E. Karkoschka, M. Tomasko (Univ. of Arizona)

For centuries, observers of Saturn have noticed its shadow onto its rings. It always appeared as sharp, round, featureless, and without color. Our images taken with the Hubble Space Telescope on March 7, 2003 revealed that the outermost part of the shadow is orange, similar to the color of the moon during a deep total lunar eclipse. While the outer part of Earth's umbra displays a bluish illumination due to stratospheric ozone, the umbra can become black due to stratospheric aerosols of low vertical optical depths, present after volcanic eruptions. The umbral color and brightness is remakably sensitive to weak stratospheric extinction from gases and aerosols. Similarly, we explored weak absorptions in Saturn's stratosphere by measuring its shadow onto the rings.

For each of 36 images in 28 filters, spanning wavelengths 0.26 - 2.2 micrometers, and for each of about 100 ringlets, we measured the location at the edge of Saturn's shadow where the intensity drops to half of the intensity outside the shadow. Theoretical calculations, taking into account refraction and extinction in Saturn's stratosphere, typically agree with our measurements throughout the A-, B-, and C-ring. At continuum wavelengths, the agreement is about 0.1 pixel, indicating a relatively clear stratosphere.
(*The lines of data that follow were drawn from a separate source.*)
-- ==== Sys2Proof/Machine/AdmitOps.lean ====
section
/-! DEFINITION. The admission checks of a tile, in the order of R653: the header and body (08_commands_and_tiles.md Table 8.9), the
retired clusters (R576), the engine's own table (R95, Tables 4.3, 5.2, 7.3 and 7.6, R54), the work beats (R288); and when a tile
is empty (R299). -/

namespace Sys2Proof.Machine

/-- A failed check: its status, the page that shows it (0 none) and the page's ERR_INFO. -/
structure Reject where
  status : Nat
  page : Nat
  info : Nat
  deriving DecidableEq, Repr

/-- The first entry of a list of conditions that holds gives the rejection. -/
def firstFail : List (Bool × Reject) → Option Reject
  | [] => none
  | (b, r) :: l => if b then some r else firstFail l

namespace Hd
/-! The tile header (Table 8.5). -/
def kind (x : Tx) : Nat := x.f 0 1
def cluster (x : Tx) : Nat := x.f 1 1 % 16
def barrier (x : Tx) : Bool := x.b 1 4
def serial (x : Tx) : Bool := x.b 1 5
def dep (x : Tx) : Nat := x.f 2 2
def cspKib (x : Tx) : Nat := x.f 4 2
def csbKib (x : Tx) : Nat := x.f 6 2
def reads (x : Tx) : Nat := x.f 8 2
end Hd

/-- A code of a source that a field allows. -/
def srcIn (a : Nat) (l : List Nat) : Bool := l.contains (aSrc a)

/-- A destination format of the RQT path (R61). -/
def rqtDst (c : Nat) : Bool := decide (c ≤ 10) || c == 20 || c == 21

/-- A transposed phase tile with K = 0 (R264). -/
def Tx.noTaps (x : Tx) : Bool := Mxe.window x && x.win.trans && (x.win.khT == 0 || x.win.kwT == 0)

/-- Bytes of the context's CSB window (R376). -/
def Tx.winBytes (x : Tx) : Nat := x.s.rf (F.csbGran x.t.ctx) * 2 ^ 18

/-! Table 8.9. -/

/-- A field marked "at least one" is zero. -/
def Tx.zeroField (x : Tx) : Bool :=
  Hd.reads x == 0 ||
    (match Hd.kind x with
     | 0 => (!x.noTaps && (Mxe.passes x == 0 || Mxe.rowsLast x == 0)) || Mxe.statStride x == 0 || Mxe.dstStride x == 0
     | 3 => Dma.rowBytes x == 0
     | _ => false)

/-- A header code or range is wrong. -/
def Tx.headerBad (x : Tx) : Bool :=
  decide (3 < Hd.kind x) || (decide (4 ≤ Hd.cluster x) && decide (Hd.cluster x ≤ 14)) || decide (4096 < Hd.cspKib x)
    || decide (16384 < Hd.csbKib x) || decide (x.winBytes < Hd.csbKib x * 1024) || decide (1024 < Hd.reads x)
    || decide (x.t.index < Hd.dep x)

/-- A source, format or cluster code of the body is not valid for its field. -/
def Tx.codeBad (x : Tx) : Bool :=
  match Hd.kind x with
  | 0 => (!Mxe.window x && !srcIn (Mxe.stat x) [1, 2]) || !srcIn (Mxe.dst x) [0, 1, 2] || (Mxe.rqtEn x && !srcIn (Mxe.rqt x) [0])
      || decide (16 < Mxe.statFmt x) || !rqtDst (Mxe.dstFmt x)
      || (fmtMx (Mxe.statFmt x) && !srcIn (Mxe.statScale x) [0, 1, 2]) || (Mxe.window x && !srcIn x.win.addr [1, 2])
  | 3 => !srcIn (Dma.src x) [0, 1] || !srcIn (Dma.dst x) [0, 1] || (decide (4 ≤ Dma.dstCl x) && decide (Dma.dstCl x ≤ 14))
  | _ => false

/-- A stride that the tile uses is below its row length. -/
def Tx.strideBad (x : Tx) : Bool :=
  match Hd.kind x with
  | 0 => !Mxe.window x && (decide (Mxe.statStride x < runBytes (fmtW (Mxe.statFmt x)) (Mxe.tok x))
      || decide (Mxe.dstStride x < runBytes (fmtW (Mxe.dstFmt x)) (if Mxe.chanMajor x then Mxe.tok x else Mxe.nch x)))
  | 3 => decide (Dma.sStride x < Dma.rowBytes x) || decide (Dma.dStride x < Dma.rowBytes x)
  | _ => false

/-- A DMA extent passes the end of the window, or names a cluster without one. -/
def Tx.extentBad (x : Tx) : Bool :=
  let past (off stride : Nat) : Bool := decide (0 < Dma.rows x) && decide (x.winBytes < off + (Dma.rows x - 1) * stride + Dma.rowBytes x)
  Hd.kind x == 3 &&
    ((aSrc (Dma.src x) == 1 && past (aOff (Dma.src x)) (Dma.sStride x))
    || (aSrc (Dma.dst x) == 1 && (past (aOff (Dma.dst x)) (Dma.dStride x)
        || (Dma.dstCl x != 15 && Dma.dstCl x != Hd.cluster x && !bit (x.s.rf (F.csbBound x.t.ctx)) (Dma.dstCl x)))))

/-- Steps 1 and 2 of R653; a failure shows on the TSQ page with the context (R645). -/
def Tx.tsqChecks (x : Tx) : Option Reject :=
  let no (st : Nat) : Reject := ⟨st, pgTsq x.n, x.t.ctx⟩
  firstFail [(x.zeroField, no 0x10), (x.headerBad, no 0x11), (x.codeBad, no 0x11), (x.strideBad, no 0x11), (x.extentBad, no 0x11),
    (decide (Hd.cluster x < 4) && bits (x.s.hsa.retired) (4 * Hd.cluster x) 4 == 15, no 0x11)]

/-! The window block (Table 7.6). -/

/-- A field marked "at least one" is zero. -/
def Win.zero (w : Win) : Bool :=
  [w.inH, w.inW, w.cIn, w.rowsIn, w.outW, w.outH, w.kh, w.kw, w.sh, w.sw, w.dh, w.dw, w.groups].any (fun v => v == 0)

/-- Whether an image row lies outside the rows that are held. -/
def Win.notHeld (w : Win) (p : Nat × Nat) : Bool := decide (p.1 < w.y0) || decide (w.y0 + w.rowsIn ≤ p.1)

/-- The image positions that a grid position uses: its taps, or the source pixels of RESAMPLE. -/
def Win.used (w : Win) (resample : Option Bool) (g : Nat × Nat) : List (Nat × Nat) :=
  match resample with
  | some bil => resampleSrc bil w g
  | none => (List.range w.khT).flatMap (fun j => (List.range w.kwT).filterMap (fun i => w.tap g j i))

/-- The checks of Table 7.6 after its first row, for `n` pixels; `mxe` tells the K_TOTAL and the layout of an MXE tile. -/
def Win.bad (w : Win) (n : Nat) (mxe : Option (Nat × Bool)) (resample : Option Bool) : Bool :=
  decide (8 < w.sh) || decide (8 < w.sw) || decide (8 < w.dh) || decide (8 < w.dw) || decide ((w.kh - 1) * w.dh < w.padT)
    || decide ((w.kw - 1) * w.dw < w.padL) || w.cIn % w.groups != 0 || decide (w.groups ≤ w.gIdx)
    || (match mxe with
        | some (k, chan) => decide (w.k ≠ k) || chan
        | none => false)
    || (w.trans && (decide (1 < w.dh) || decide (1 < w.dw) || decide (w.sh ≤ w.py) || decide (w.sw ≤ w.px)))
    || (!w.trans && (List.range n).any (fun m => decide (w.outH ≤ (w.grid m).1)))
    || (List.range n).any (fun m => (w.used resample (w.grid m)).any w.notHeld)

/-! Step 3 of R653. -/

/-- The MXE checks: R95, Table 4.3, Table 7.6, the ZX rule of R54, the PASSES rule of Table 8.7, the beats of R112. -/
def Tx.mxeChecks (x : Tx) : Option Reject :=
  let mxe (r : Nat) : Reject := ⟨0x11, pgMxe x.n, r + 16 * x.t.ctx⟩
  let wdu (st r : Nat) : Reject := ⟨st, pgWdu x.n, r + 16 * x.t.ctx⟩
  let cb := fmtCb (Mxe.wfmt x)
  let unit := if cb then 128 else 32
  let w := x.win
  let k := w.k
  firstFail [
    (decide (64 < Mxe.tok x), mxe 1), (decide (4096 < Mxe.nch x), mxe 2), (decide (128 < Mxe.rowsLast x), mxe 3),
    (Mxe.nTotal x == 0 || (Mxe.kTotal x == 0 && !x.noTaps), wdu 0x10 1),
    (decide (18 < Mxe.wfmt x) || decide (2 < Mxe.wsrc x) || (cb && decide (1 < aSrc (Mxe.cbBase x))), wdu 0x11 2),
    (Mxe.k0 x % unit != 0, wdu 0x11 3),
    (decide (Mxe.nTotal x < Mxe.n0 x + Mxe.nch x), wdu 0x11 4),
    (decide (ceilDiv (Mxe.kTotal x) unit * unit < Mxe.k0 x + Mxe.kExt x), wdu 0x11 5),
    (cb && aOff (Mxe.cbBase x) % 64 != 0, wdu 0x11 6),
    (Mxe.window x && w.zero, ⟨0x10, 0, 0⟩),
    (Mxe.window x && w.bad (Mxe.tok x) (some (Mxe.kTotal x, Mxe.chanMajor x)) none, ⟨0x11, 0, 0⟩),
    (Mxe.zxRaw x != 0 && !Mxe.isInt x, mxe 5),
    (Mxe.window x && (Mxe.passes x != ceilDiv k 128 || Mxe.rowsLast x != k - 128 * (Mxe.passes x - 1)), mxe 6),
    (decide (16384 < Mxe.beats x), mxe 4)]

/-- The ATE checks, Table 5.2 with the reasons of Table 5.14. -/
def Tx.ateChecks (x : Tx) : Option Reject :=
  let no (st r : Nat) : Reject := ⟨st, pgAte x.n, r + 16 * x.t.ctx⟩
  let g := Ate.qHeads x / Ate.kvHeads x
  firstFail [
    (Ate.qHeads x == 0 || Ate.kvHeads x == 0 || Ate.d x == 0, no 0x10 1),
    (decide (3 < Ate.op x) || decide (1 < Ate.gradFmt x) || !srcIn (Ate.carry x) [0, 1] || !srcIn (Ate.seq x) [0]
      || [Ate.q x, Ate.o x, Ate.stats x, Ate.map x, Ate.mapPtr x, Ate.bitmap x, Ate.dO x, Ate.gradA x, Ate.gradB x].any
          (fun a => !srcIn a [0, 1, 2])
      || [Ate.qFmt x, Ate.oFmt x, Ate.doFmt x].any (fun c => decide (3 < c)), no 0x11 2),
    (!headDims.contains (Ate.d x), no 0x11 3),
    (decide (256 < Ate.qHeads x) || decide (256 < Ate.kvHeads x) || Ate.qHeads x % Ate.kvHeads x != 0, no 0x11 4),
    (decide (Ate.qHeads x < Ate.h0 x + Ate.gh x) || (Ate.gh x != 0 && Ate.h0 x / g != (Ate.h0 x + Ate.gh x - 1) / g), no 0x11 5),
    (decide (1024 < Ate.rows x), no 0x11 6),
    (decide (1048576 < Ate.kvLen x) || decide (ceilDiv (Ate.kvLen x) 64 < Ate.blk0 x + Ate.nb x), no 0x11 7),
    (Ate.op x == 1 && (decide (Ate.nPart x < 2) || decide (64 < Ate.nPart x)), no 0x11 8),
    (Ate.op x == 3 && (decide (16 < Ate.nb x) || decide (2048 < Ate.nb x * Ate.d x)), no 0x11 9),
    (decide (16384 < Ate.beats x), no 0x11 10)]

/-- An operation that takes a window block (R254). -/
def Vxe.windowOp (op : Nat) : Bool := op == 10 || op == 11 || op == 12

/-- A format code that a VXE field may hold (R239). -/
def Vxe.fmtOk (c : Nat) : Bool := decide (c ≤ 16) || c == 20 || c == 21

/-- The greatest P0 of an operation whose P0 is a code. -/
def Vxe.p0Max (op : Nat) : Option Nat := match op with
  | 0 => some 4
  | 1 => some 3
  | 10 => some 1
  | 12 => some 1
  | 13 => some 8
  | _ => none

/-- The row of SRC_A in bytes, none where the stride is unused (Table 7.4). -/
def Vxe.srcRow (x : Tx) : Option Nat :=
  if windowOp (op x) then none
  else if op x = 13 then some (sampleBytes x * cols x)
  else some (runBytes (fmtW (sf x)) (cols x))

/-- The row of DST in bytes, none where the stride is unused (Table 7.4). -/
def Vxe.dstRow (x : Tx) : Option Nat :=
  let w := fmtW (df x)
  match op x with
  | 1 => some (runBytes w 1)
  | 6 => some 8
  | 7 => none
  | 8 => some (if fmtMx (df x) then ceilDiv (cols x) 32 * (4 * w) else runBytes w (cols x))
  | 13 => some (runBytes w (unpackE x * cols x))
  | 14 => none
  | _ => some (runBytes w (cols x))

/-- A parameter of an operation is out of range. -/
def Vxe.paramBad (x : Tx) : Bool :=
  match op x with
  | 4 => p x 0 % 2 != 0 || decide (cols x < p x 0) || decide (256 < p x 0) || p x 1 == 0
  | 6 => decide (1024 < p x 2) || !(Num.zero.lt (pf x 1) && (pf x 1).le (Num.ofInt 1)) || !(pf x 0).isFin || (pf x 0).lt Num.zero
  | 7 => decide (64 < p x 2) || !(pf x 0).isFin || !(pf x 1).isFin || (pf x 1).le (pf x 0)
  | 14 => decide (256 < p x 0)
  | _ => false

/-- The VXE checks, Table 7.3 with the reasons of Table 7.14; `w` is the window block of an operation that takes one. -/
def Tx.vxeChecks (x : Tx) (w : Option Win) : Option Reject :=
  let no (st r : Nat) : Reject := ⟨st, pgVxe x.n, r + 16 * x.t.ctx⟩
  let op := Vxe.op x
  let below (r : Option Nat) (stride : Nat) : Bool := r.any (fun n => decide (stride < n))
  let taps := w.elim 1 (fun w => w.kh * w.kw)
  firstFail [
    (Vxe.cols x == 0 || Vxe.sStride x == 0 || Vxe.dStride x == 0 || (op == 4 && Vxe.p x 0 == 0) || (op == 6 && Vxe.p x 2 == 0)
      || (op == 7 && Vxe.p x 2 == 0) || (op == 14 && Vxe.p x 0 == 0) || w.any Win.zero, no 0x10 1),
    (decide (14 < op) || !Vxe.fmtOk (Vxe.sf x) || fmtMx (Vxe.sf x)
      || (!Vxe.argmax x && (!Vxe.fmtOk (Vxe.dfRaw x) || (fmtMx (Vxe.dfRaw x) && op != 8)))
      || (!Vxe.windowOp op && !srcIn (Vxe.srcA x) [0, 1, 2])
      || [Vxe.srcB x, Vxe.dst x, Vxe.aux x].any (fun a => !srcIn a [0, 1, 2])
      || w.any (fun w => !srcIn w.addr [0, 1, 2])
      || (Vxe.p0Max op).any (fun m => decide (m < Vxe.p x 0)) || decide (32 ≤ x.f 75 1), no 0x11 2),
    (below (Vxe.srcRow x) (Vxe.sStride x) || below (Vxe.dstRow x) (Vxe.dStride x), no 0x11 5),
    (((op == 2 || op == 5) && decide (32768 < Vxe.cols x)) || (op == 6 && decide (262144 < Vxe.cols x)), no 0x11 3),
    (Vxe.paramBad x, no 0x11 4),
    (w.any (fun w => w.bad (Vxe.rows x) none (if op = 12 then some (Vxe.p x 0 == 1) else none)), no 0x11 6),
    (decide (16384 < Vxe.beats x taps), no 0x11 7)]

/-- Every check of a tile of a TDT, in the order of R653. -/
def Tx.checks (x : Tx) (w : Option Win) : Option Reject :=
  match x.tsqChecks with
  | some r => some r
  | none => match Hd.kind x with
    | 0 => x.mxeChecks
    | 1 => x.ateChecks
    | 2 => x.vxeChecks w
    | _ => if 16384 < Dma.beats x then some ⟨0x11, pgTsq x.n, x.t.ctx⟩ else none

/-- A tile that has passed its checks is empty: a count that its kind and operation use is zero (R299). -/
def Tx.isEmpty (x : Tx) : Bool :=
  match Hd.kind x with
  | 0 => Mxe.tok x == 0 || Mxe.nch x == 0
  | 1 => Ate.gh x == 0 || Ate.tq x == 0
  | 2 => Vxe.rows x == 0
  | _ => Dma.rows x == 0

/-- Work beats of a tile of a TDT. -/
def Tx.workBeats (x : Tx) (w : Option Win) : Nat :=
  match Hd.kind x with
  | 0 => Mxe.beats x
  | 1 => Ate.beats x
  | 2 => Vxe.beats x (w.elim 1 (fun w => w.kh * w.kw))
  | _ => Dma.beats x

/-- The CBS halves that an MXE tile needs (R127, R131): which half, its role. For CB2 the half that matches, else the one used least
recently, half 0 on a tie. -/
def Tx.cbHalves (x : Tx) : List (Nat × Nat) :=
  if Mxe.wfmt x = 18 then [(0, 1), (1, 2)]
  else if Mxe.wfmt x = 17 then
    let k := x.s.core x.n
    match x.cbsCb2 with
    | some h => [(h, 0)]
    | none => [(if k.h1.used < k.h0.used then 1 else 0, 0)]
  else []

/-- The first half that a codebook tile must load before the MXE tile (R129): one that does not match, or, with CB_RELOAD, one not
yet loaded for this tile. -/
def Tx.cbMissing (x : Tx) : Option Nat :=
  (x.cbHalves.find? (fun h =>
    !x.s.cbsMatch x.n h.1 h.2 x.t.ctx (Mxe.cbId x) (x.cbImage h.1)
      || (Mxe.cbReload x && ((x.s.core x.n).half h.1).loaded != some (x.t.qn, x.t.slot, x.t.index)))).map (fun h => h.1)

end Sys2Proof.Machine
end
At methane absorption wavelengths, our measurements constrain methane absorption coefficients at 1 mb pressure, 140 K temperature, and 5000 km pathlength, which are very far from any laboratory conditions. Our data will help the analysis of methane band images of the Jovian planets where probed parameters are typically between those in laboratories and those for our shadow measurements.

This work is supported by STScI grant HSTGO0935401A.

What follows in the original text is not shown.